With a chip on his shoulder larger than his margin of victory, Barack Obama is approaching his second term by replicating the mistake of his first. Then his overreaching involved health care — expanding the entitlement state at the expense of economic growth. Now he seeks another surge of statism, enlarging the portion of gross domestic product grasped by government and dispensed by politics. The occasion is the misnamed “fiscal cliff,” the proper name for which is: the Democratic Party’s agenda.
For 40 years the party’s principal sources of energy and money — liberal activists, government employees unions — have advocated expanding government’s domestic reach by raising taxes and contracting its foreign reach by cutting defense. Obama’s four years as one of the most liberal senators and his four presidential years indicate he agrees.
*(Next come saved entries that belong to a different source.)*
-- ==== Sys2Proof/Machine/Copy.lean ====
section
/-! DEFINITION. Copies, multicasts, completion tags (R171 to R184). -/

namespace Sys2Proof.Machine

/-! ### Pieces of a copy (R176, R179) -/

/-- Where piece i of a row begins: rows are cut wherever the destination, at address b, crosses a line. -/
def pieceStart (b i : Nat) : Nat := if i = 0 then 0 else 128 - b % 128 + 128 * (i - 1)
/-- Numbers of pieces set aside for a row of n bytes. -/
def rowPieces (n : Nat) : Nat := n / 128 + 2
/-- Ranges without one number. -/
def dropNum (l : List (Nat × Nat)) (k : Nat) : List (Nat × Nat) :=
  l.flatMap fun r => if r.1 ≤ k ∧ k < r.2 then [(r.1, k), (k + 1, r.2)].filter (fun p => decide (p.1 < p.2)) else [r]
/-- The i-th number of ranges. -/
def nthNum (l : List (Nat × Nat)) (i : Nat) : Nat :=
  match l with
  | [] => 0
  | r :: t => if i < r.2 - r.1 then r.1 + i else nthNum t (i - (r.2 - r.1))
/-- How many numbers are in ranges. -/
def countNums (l : List (Nat × Nat)) : Nat := (l.map fun r => r.2 - r.1).sum

/-- The sites of a rectangle word: site, width − 1, height − 1 (R171). -/
def rectSites (w : Word) : List Nat :=
  let s := w.toNat % 4096
  (List.range (w.toNat / 2 ^ 18 % 64 + 1)).flatMap fun y => (List.range (w.toNat / 2 ^ 12 % 64 + 1)).map fun x => s + 64 * y + x
/-- A rectangle word lies within the package. -/
def rectOk (w : Word) : Bool :=
  let s := w.toNat % 4096
  decide (s % 64 + w.toNat / 2 ^ 12 % 64 < 64) && decide (s / 64 + w.toNat / 2 ^ 18 % 64 < 64)
/-- The rectangle word of a team. -/
def Team.rect (t : Team) : Word := BitVec.ofNat 64 (t.site.toNat + 2 ^ 12 * (t.w - 1) + 2 ^ 18 * (t.h - 1))

/-- Piece k of a copy: its row, its offset there, its length. -/
def Copy.piece (c : Copy) (k : Nat) : Nat × Nat × Nat :=
  let per := rowPieces c.len
  let row := k / per
  let b := c.dst.ptr.toNat + row * c.dpitch
  let o := pieceStart b (k % per)
  (row, o, min c.len (pieceStart b (k % per + 1)) - o)
/-- Where a row's source begins: a gather entry counts as it was read (R176). -/
def Copy.rowSrc (c : Copy) (row : Nat) : Int :=
  match c.kind with
  | .copygt => c.src.ptr.toNat + (match c.gread.find? fun e => e.1 == row with | some e => e.2.toInt | none => 0)
  | .copy | .copy2d | .copymc | .mcast | .rstv => c.src.ptr.toNat + row * c.spitch
/-- Part n of a copy, the half n % 2 of piece n / 2, cut where the source crosses a line: source address, offset in the piece, length. -/
def Copy.part (c : Copy) (n : Nat) : Nat × Nat × Nat :=
  let (row, o, len) := c.piece (n / 2)
  let a := (c.rowSrc row).toNat + o
  let cut := min len (128 - a % 128)
  if n % 2 = 0 then (a, 0, cut) else (a + cut, cut, len - cut)
/-- The piece of a part, as it stands before any part of it is read. -/
def Copy.blank (c : Copy) (n : Nat) : CopyJob :=
  let (row, o, len) := c.piece (n / 2)
  { line := n / 2, dst := c.dst.ptr.toNat + row * c.dpitch + o, len := len }
/-- The pieces begun, with one more begun. -/
def Copy.begun (c : Copy) (n : Nat) : List CopyJob :=
  if c.lines.any fun j => j.line == n / 2 then c.lines else c.lines ++ [c.blank n]
/-- A part's bytes join their piece. -/
def CopyJob.fill (j : CopyJob) (off len x : Nat) (pois : Bool) : CopyJob :=
  { j with
    data := j.data + 2 ^ (8 * off) * (x % 2 ^ (8 * len)), got := j.got + len
    pz := if pois = false then j.pz else if j.pz.2 = 0 then (off, len) else (0, j.pz.2 + len) }

namespace State

/-- Change a copy of a core. -/
def modCopy (s : State) (site id : Nat) (f : Copy → Copy) : State :=
  s.modCore site fun c => { c with tags := { c.tags with copies := c.tags.copies.map fun p => if p.id = id then f p else p } }
/-- A copy of a core. -/
def findCopy (s : State) (site id : Nat) : Option Copy := (s.core site).tags.copies.find? fun p => p.id == id

/-- An error of a copy: the first one is recorded; all but poison stop it (R181). -/
def copyFails (s : State) (site : Nat) (c : Copy) (addr : Nat) (stop : Bool) : State :=
  let s1 := if c.err then s else s.record (bankOf site)
    { rank := 2, source := 2, tenant := c.ten, addr := BitVec.ofNat 64 addr, synd := c.tag.setWidth 64, unit := (s.coreId site).toNat }
  s1.modCopy site c.id fun p => if stop then { p with err := true, stopped := true, todo := [], lines := [] } else { p with err := true }

/-- Where a piece leads: its home, the address there, the tenant it is made as, the translation it uses; a walk that it must await; or a failure. -/
inductive CopyPlace where
  | ok (h : Agent) (a : Nat) (ten : BitVec 12) (use : Option TlbEnt)
  | miss (slot : BitVec 6) (va : Nat)
  | bad

/-- Where a piece leads (R142, R148, R315, R328). -/
def copyHome (s : State) (site : Nat) (c : Copy) (e n : Nat) (need : Need) : CopyPlace :=
  let xl := fun (slot : BitVec 6) (ten : BitVec 12) (va : Nat) =>
    match s.cached site ten va with
    | some t => if leafOk t.perm need then CopyPlace.ok (.slice (sliceOf (t.phys va))) (t.phys va) ten (some t) else .bad
    | none => if c.xfail.contains (slot, va) then .bad else .miss slot va
  if windowOk e n = false then .bad
  else match placeOf e with
    | .own off => .ok (.core site) off c.ten none
    | .peer dev core off => .ok (s.agentOf site c.sup c.ten dev core) off c.ten none
    | .device va => match c.space with
      | some (slot, ten) => xl slot ten va
      | none => .bad
    | .host a => .ok .bridge a c.ten none
    | .peerDev dev va => match c.space with
      | some (slot, ten) =>
        if s.ownDev c.sup ten dev then xl slot ten va
        else match s.nodeOf c.sup ten dev with
          | some node => .ok (.out node.toNat) va ten none
          | none => .bad
      | none => .bad
/-- The translation of a piece is used (R328, R329). -/
def useCopy (s : State) (site : Nat) (write : Bool) : Option TlbEnt → State
  | some t => s.useXl site t write
  | none => s
/-- A copy asks for a walk: it joins the walk of its page, or needs a walker or a queue entry; its part is tried again until it has them (R328). -/
def copyWalk (s : State) (site : Nat) (c : Copy) (slot : BitVec 6) (va : Nat) : State :=
  s.joinWalk site { key := c.owner, slot := slot, va := va, ord := s.nextId, copy := some c.id }

/-- Bytes of a piece are written to local memory, the poisoned ones as such (R181). -/
def locPiece (s : State) (site a n data : Nat) (pz : Nat × Nat) : State :=
  (s.locStore site a n data false).modMem site fun m => { m with pois := setPois m.pois (a + pz.1) true pz.2 }
/-- Read bytes at a home within the package; none is a failed status (R153, R318, R320). -/
def copyRead (s : State) (c : Copy) (h : Agent) (a n : Nat) (ten : BitVec 12) : Option (Nat × Bool) :=
  match h with
  | .core p => if s.present p && (c.sup || ten == s.coreTenant p) then some ((s.core p).mem.read a n) else none
  | .slice _ => (s.keyOf ten).map fun key => s.hbm.read key a n
  | .bridge => some (s.host.load a n, false)
  | .router _ => none | .root _ => none | .out _ => none | .gate => none | .former _ => none
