-- ==== Sys2Proof/Machine/Groups.lean ====
section
/-! DEFINITION. Transitions of groups: the GRP forms, GRPCTL and GRPSTAT, park and save, withdrawal, the end of a group
(R230 to R238, R243, R255, R280, R287, R299, R303). -/

namespace Sys2Proof.Machine

namespace State

/-! ### Control messages (R152, R230, R243)

GRPCTL to a root: SPEC[3:0] FN, w0 the operand, w1 the handle, w2 the name, w3 MASK of BARCFG. From a root to a core: FN 3 drop, 4 park, 5 become
resident, 7 stop; w0 the address of its save image, w1 whether its twin, w2 the name, w3 its slot, w4 the member. A core's note to itself: 9 a slot went idle, 10 a new member is in; w0 the slot. -/

/-- GRPSTAT answers a GRPCTL with a status (R230). -/
def grpStat (s : State) (m : Msg) (status : Nat) : State :=
  s.send { answerTo m MT.grpstat (BitVec.ofNat 19 (status * 2 ^ 11)) with w := m.w }
/-- The transition ends with a status. -/
def endTrans (s : State) (gi status : Nat) : State :=
  match s.grp gi with
  | none => s
  | some g => match g.trans with
    | none => s
    | some t =>
      let s1 := s.modGroup gi fun g => { g with trans := none }
      match t.msg with
      | some m => s1.grpStat m status
      | none => s1
/-- A root's message to a member's core (R152). -/
def coreCtl (s : State) (g : Group) (fn mem key : Nat) (twin : Bool) : State :=
  let r : Resident := { grp := g.idx, name := g.name, member := BitVec.ofNat 12 mem, isTwin := twin }
  s.send {
    id := 0, frm := .root g.idx, dest := .core (key / 4), cls := .req, typ := MT.grpctl, dst := ⟨s.nodeId, s.coreId (key / 4), BitVec.ofNat 2 key⟩
    src := ⟨s.nodeId, s.coreId g.root, 0⟩, tenant := g.tenant, fl := { sup := true }, spec := BitVec.ofNat 19 fn
    w := #v[BitVec.ofNat 64 (imageVa g r), if twin then 1 else 0, g.name.setWidth 64, BitVec.ofNat 64 (key % 4), BitVec.ofNat 64 mem, 0] }

/-- Members in some states with their threads, and their twins'. -/
def memberKeys (g : Group) (ok : MemberSt → Bool) : List (Nat × Nat × Bool) :=
  ((List.range g.members.length).filter fun m => (g.members[m]?.map fun r => ok r.st) == some true).flatMap fun m =>
    (match g.seat m with | some x => [(m, x.key, false)] | none => []) ++ (match g.twinSeat m with | some x => [(m, x.key, true)] | none => [])
/-- A transition begins: the cores of some members are told, and report. -/
def toCores (s : State) (g : Group) (fn : Nat) (ms : List (Nat × Nat × Bool)) (t : Trans) : State :=
  ms.foldl (fun (u : State) (e : Nat × Nat × Bool) => u.coreCtl g fn e.1 e.2.1 e.2.2)
    (s.modGroup g.idx fun g => { g with trans := some { t with pend := ms.length } })

/-- The method table is read anew, and every core that holds a member has it (R299). -/
def rereadMethods (s : State) (gi : Nat) : State :=
  match s.grp gi with
  | none => s
  | some g =>
    let (tab, s1) := s.readMethods g.root g.desc
    let give := fun (t : Thread) => { t with res := t.res.map fun (r : Resident) => if r.grp = gi then { r with mtab := tab } else r }
    { s1 with threads := s1.threads.map fun (e : Nat × Thread) => (e.1, give e.2) }.modGroup gi fun g => { g with mtab := tab }

/-! ### RSTV of a PARKED member (R239) -/

/-- The register an RSTV writes: w1 holds it, and RELEASE in bit 5 (R241). -/
def rstvReg (m : Msg) : Nat := m.w[1].toNat % 32
/-- RELEASE. -/
def rstvRel (m : Msg) : Bool := m.w[1].getLsbD 5
/-- The root performs an RSTV in the image of a PARKED member (R239): NACK 0x04 when the area cannot be written (R227). -/
def rstvImage (s : State) (g : Group) (m : Msg) : State :=
  let r : Resident := { grp := g.idx, name := g.name, member := memOf m.w[0], twin := none }
  let sl := g.desc.slot.toNat
  let n := rstvReg m
  let one := fun (u : State × Bool) (r : Resident) =>
    let va := imageVa g r
    let head := u.1.devRead g.root sl va 64
    let u := (u.1.devSeen g.root sl va 64, u.2)
    let vm : Word := BitVec.ofNat 64 (getField head.1 32 8) ||| (1#64 <<< n)
    let vm1 := if rstvRel m then vm &&& ~~~(1#64 <<< (32 + n)) else vm
    let a := u.1.devWrite g.root sl (va + 0x880 + 512 * n) 512 m.pay.toNat
    let b := a.1.devWrite g.root sl (va + 32) 8 vm1.toNat
    (b.1, u.2 || head.2 || a.2 || b.2)
  if imageAllot g (s.devRead g.root sl (imageVa g r) 64).1 ≤ n then s.reply m 2
  else
    let s1 := one (s, false) r
    let s2 := if g.desc.duplex then one s1 { r with isTwin := true } else s1
    if s2.2 then s2.1.reply m 4 else s2.1.reply m 0
/-- RSTVs that wait in the queue of a member that is in its image are performed there, in order (R239, R240). -/
def flushRstv (s : State) (gi mem : Nat) : Nat → State
  | 0 => s
  | n + 1 =>
    match s.grp gi with
    | none => s
    | some g => match memberRec g mem with
      | none => s
      | some r =>
        if r.parked = false ∨ r.image = false ∨ g.st = .moving ∨ drainOut g mem = true then s
        else match r.queue.find? fun m => m.typ == MT.rstv with
          | none => s
          | some m =>
            let s1 := (s.modMember gi mem fun r => { r with queue := r.queue.erase m }).queueSeen g mem m
            match s.queueGet g mem m with
            | none => (s1.reply m 4).flushRstv gi mem n
            | some x => (s1.rstvImage g x).flushRstv gi mem n
/-- The same for every member. -/
def flushAll (s : State) (gi : Nat) : State :=
  match s.grp gi with
  | none => s
  | some g => g.members.zipIdx.foldl (fun (u : State) (e : MemberRec × Nat) => u.flushRstv gi e.2 e.1.queue.length) s

/-! ### Run (R231, R287, R303) -/

/-- Every member is resident: the group runs. -/
def finishRun (s : State) (gi : Nat) : State :=
  match s.grp gi with
  | none => s
  | some g =>
    let s1 := (((s.modGroup gi fun g => { g with st := .running }).recountBars gi).releaseKicks gi).releaseBench gi (g.bench.length + 1)
    s1.endTrans gi ((g.trans.map fun t => t.status).getD 0)
/-- A withdrawing member of the group still holds the slot or rows of one of some members (R228, R235). -/
def ownClash (s : State) (g : Group) (ms : List (Nat × Nat × Bool)) : Bool :=
  let row := fun (mem : Nat) (twin : Bool) => ((if twin then g.twinSeat mem else g.seat mem).map fun x => x.acc).getD 0
  let n := g.desc.acclen.toNat
  ms.any fun e => (List.range 4).any fun i =>
    let key := 4 * (e.2.1 / 4) + i
    match (s.thread key).res with
    | none => false
    | some r => r.grp == g.idx && (r.member.toNat != e.1 || r.isTwin != e.2.2) &&
        (key == e.2.1 || rowsMeet (row e.1 e.2.2) n (row r.member.toNat r.isTwin) n)
/-- The ACTIVE members become resident at the group's placement, unless it is refused; the steering tree is built anew (R228, R231, R246). A refused
move of a RUNNING group whose old placement has been taken meanwhile leaves it PARKED, and its RSTVs are performed in the images (R239; DESIGN
CHOICE, log 107). -/
def startRun (s : State) (gi : Nat) (t : Trans) : State :=
  match s.grp gi with
  | none => s
  | some g =>
    let ms := memberKeys g fun st => st == .active
    let st := s.placeStatus g.desc g.teams.length (some gi) (g.teams ++ g.twins)
    let bad := if st = 0 ∧ s.ownClash g ms = true then 2 else st
    if bad ≠ 0 then
      ((s.modGroup gi fun g => { g with trans := some t, st := if g.st = .moving then .parked else g.st }).flushAll gi).endTrans gi
        (if t.status = 0 then bad else t.status)
    else
      let s1 := ((s.modGroup gi fun g => { g with steer := [], treeAt := s.nextId, last := [] }).rereadMethods gi).toCores g 5 ms { t with parking := false }
      if ms = [] then s1.finishRun gi else s1

/-! ### Placement takes effect (R228, R229, R231) -/

/-- The group with a new placement; the steering tree is counted anew, from messages that are sent from now on (R246, R247). -/
def placed (s : State) (g : Group) (n : Nat) (ts : List Team) : Group :=
  { g with teams := ts.take n, twins := ts.drop n, steer := [], treeAt := s.nextId, last := [] }
/-- Site of the root of a placement. -/
def rootOfPlace (ts : List Team) : Nat := (ts.head?.map fun t => t.site.toNat).getD 0

/-- Every member of a park has reported: the group is PARKED, or its move goes on (R231). -/
def finishPark (s : State) (gi : Nat) : State :=
  match s.grp gi with
  | none => s
  | some g => match g.trans with
    | none => s
    | some t =>
      if t.fn = 6 then
        let n := g.teams.length
        let st := s.placeStatus g.desc n (some gi) t.place
        if st = 0 then (s.modGroup gi fun g => s.placed g n t.place).startRun gi t
        else s.startRun gi { t with status := st }
      else ((s.modGroup gi fun g => { g with st := .parked }).flushAll gi).endTrans gi 0

/-! ### Members leave (R235 to R237) -/

/-- A member's redirect queue is emptied. -/
def breakQueue (s : State) (gi mem code : Nat) : State :=
  match s.grp gi with
  | none => s
  | some g => match memberRec g mem with
    | none => s
    | some r => r.queue.foldl (queueBreak g code) (s.modMember gi mem fun r => { r with queue := [], ahead := 0, listed := false })

/-- The waiting arrivals of a member, KICK starts first; raw ones belong to the thread. -/
def memberArrivals (s : State) (key : Nat) : List Arrival :=
  s.kickOf key ++ ((s.core (key / 4)).arrivals.filter fun a => a.key == key && !a.raw && !a.kick)
/-- A waiting arrival with its arguments, wherever it is held. -/
def arrivalMsg (s : State) (key : Nat) (r : Resident) (a : Arrival) : Msg :=
  match a.spill with
  | some e => a.msg.unspill (((s.core (key / 4)).mem.read (r.spillOff + 256 * e) 256).1)
  | none => a.msg

/-- A member withdraws (R235). -/
def dropMember (s : State) (key : Nat) : State :=
  match (s.thread key).res with
  | none => s
  | some r =>
    let site := key / 4
    let s1 := (((s.withdrawReady key).modThread key fun t => { t with res := t.res.map fun r => { r with st := .withdrawing, lastOf := [] }, reqs := [] }).barLeaveAll key)
    let s2 := (s.memberArrivals key).foldl (fun (u : State) a =>
      let m := s.arrivalMsg key r a
      let v := u.takeArrival site a
      if r.isTwin then v
      else if a.kick then v.kickReport site m m.w[5].toNat m.w[4].toNat (r.name.setWidth 64) 0 0 0
      else if m.kind = 0 then v.returnPass (.core site) r.grp m
      else v.breakInv (.core site) site m 4 m.handle) s1
    if (s2.thread key).act.isNone then s2.memberGone key else s2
Like other occasionally numerate but prudently reticent liberals, he surely understands that the entitlement state he favors requires raising taxes on the cohort that has most of the nation’s money — the middle class.
Mitt Romney as candidate and others before and since have suggested increasing revenues by capping income tax deductions. This would increase that tax’s progressivity, without raising rates that would dampen incentives. Obama’s compromise may be: Let’s do both. Remember the story of when the British Admiralty sought six new battleships, the Treasury proposed four, so they compromised on eight.
Those proposing higher taxes on the wealthy note that when the income tax began in 1913, the top rate was 7 percent. But in 1917, war brought a 67 percent rate. Between 1925 and 1931, the rate was 24 percent or 25 percent, but in only five of the subsequent 80 years — 1988-92 — was the top rate lower than it is today.
Republicans, however, respond that because lower rates reduce incentives to distort economic decisions, they promote growth by enhancing efficiency. Hence restoration of the higher rates would be a giant step away from, and might effectively doom, pro-growth tax reform. Furthermore, restoration of the Clinton-era top rate of 39.6 percent would occur in the very different Obama era of regulatory excesses and Obamacare taxes. Hence Republicans rightly resist higher rates.